It doesn’t take a rocket scientist to figure that “one size fits all” health care is a ridiculous notion. The differences in health care required for males and females, children and adults and every age and condition in between are innumerable.
Yet, for some reason, proponents for ObamaCare are determined to jam every American into the same uncomfortable box––while at the same time completely ignoring what works best for each individual’s financial bracket.
Obamacare destroys the logic [of the current system] by mandating coverage of an array of required services, such as abortion funding, which forces up costs for everyone. The new law forbids insurance companies from fully differentiating among buyers based on their health. When one size must fit all, the fit is not likely to be comfortable for anyone. The young and healthy subsidize the older folks, who have greater health risks. The young and healthy may be cheerful about paying more than they should, but this burden will fall heaviest on the poor.
By the averages, young men just starting out in life will work and earn slightly above 183 percent of the federal poverty level. They aren’t eligible for expanded Medicaid or subsidies in the insurance exchanges. In California, a 26-year-old man could make as little as $21,000 and not qualify for any subsidies, yet pay a 90 percent increase in health insurance premiums. His dilemma is deciding between purchasing an unaffordable insurance policy or paying the individual-mandate penalty while remaining uninsured. Obamacare will do him no favors.

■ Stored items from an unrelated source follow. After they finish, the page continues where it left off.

theorem KeepsFsk.block {s t : State} (h : KeepsFsk s t) : KeepsBlock s t := by
  refine ⟨h.sreg, h.ctl, h.dp, h.dir, h.offhook, ?_, ?_, ?_, h.inbuf, h.port, h.resp⟩ <;> rw [h.dial]

theorem KeepsPsk.block {s t : State} (h : KeepsPsk s t) : KeepsBlock s t := by
  refine ⟨h.sreg, h.ctl, h.dp, h.dir, h.offhook, ?_, ?_, ?_, h.inbuf, h.port, h.resp⟩ <;> rw [h.dial]

theorem dpProcess_keeps (n : Nat) (s : State) : KeepsBlock s (dpProcess n s).2 := by
  unfold dpProcess
  split
  · exact KeepsBlock.refl s
  · exact (dialerProcess_keeps n s).block
  · exact (sampleLoop_rel _ _ KeepsDetector.refl (fun _ _ _ => KeepsDetector.trans) detectorTurn_keeps n 0 s).block
  · exact (sampleLoop_rel _ _ KeepsFsk.refl (fun _ _ _ => KeepsFsk.trans) fskTurn_keeps n 0 s).block
  · exact (sampleLoop_rel _ _ KeepsPsk.refl (fun _ _ _ => KeepsPsk.trans) pskTurn_keeps n 0 s).block

/-- The number of samples a block produces (48_scheduler_host.md R295: 0 <= p <= n). -/
theorem dpProcess_count (n : Nat) (s : State) : (dpProcess n s).1 ≤ n := by
  have h : ∀ turn, (sampleLoop turn n 0 s).1 ≤ n := fun turn => by
    have := (sampleLoop_count turn n 0 s).2; omega
  unfold dpProcess
  split
  · exact Nat.zero_le n
  · unfold dialerProcess
    split
    · exact Nat.zero_le n
    · exact h _
    · split
      · exact Nat.zero_le n
      · exact h _
  · exact h _
  · exact h _
  · exact h _

end Sys2Proof.Machine
end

Does the plight of this 26-year-old man sound familiar? In today’s job market, there are more than just a few who can relate.
Furthermore, it’s starting to come to light that ObamaCare will restrict the amount of access its users have to needed health care. As reported in the Washington Examiner:
One of the chief ways that Obamacare seeks to expand insurance starting next year is by setting up government-run insurance exchanges in all 50 states on which private insurers will be able to sell government-designed insurance policies to individuals receiving government subsidies. Several weeks ago, there was a raging debate when California announced details on the plans to be offered on its state exchange. [...] One of the largest insurers in the state, Blue Shield of California, “said its exchange customers will be restricted to 36% of its regular physician network statewide.”
The other major way that Obamacare expands coverage is by making millions more Americans eligible for Medicaid, the joint state/federal health insurance program for those with low-incomes. The problem is that Medicaid pays doctors significantly less than private insurance companies, and as things stand, an increasing number of doctors are refusing to see Medicaid patients. According to a 2012 survey by Jackson Healthcare, 58 percent of general physicians, or internists, say they cannot take on new Medicaid patients — and this is before next year’s expansion.
The closer it comes to launching this flawed system, the more and more obvious it’s becoming that it’s just not going to work.
We don’t have one-size-fits-all policies for our cars. So why should we for our bodies?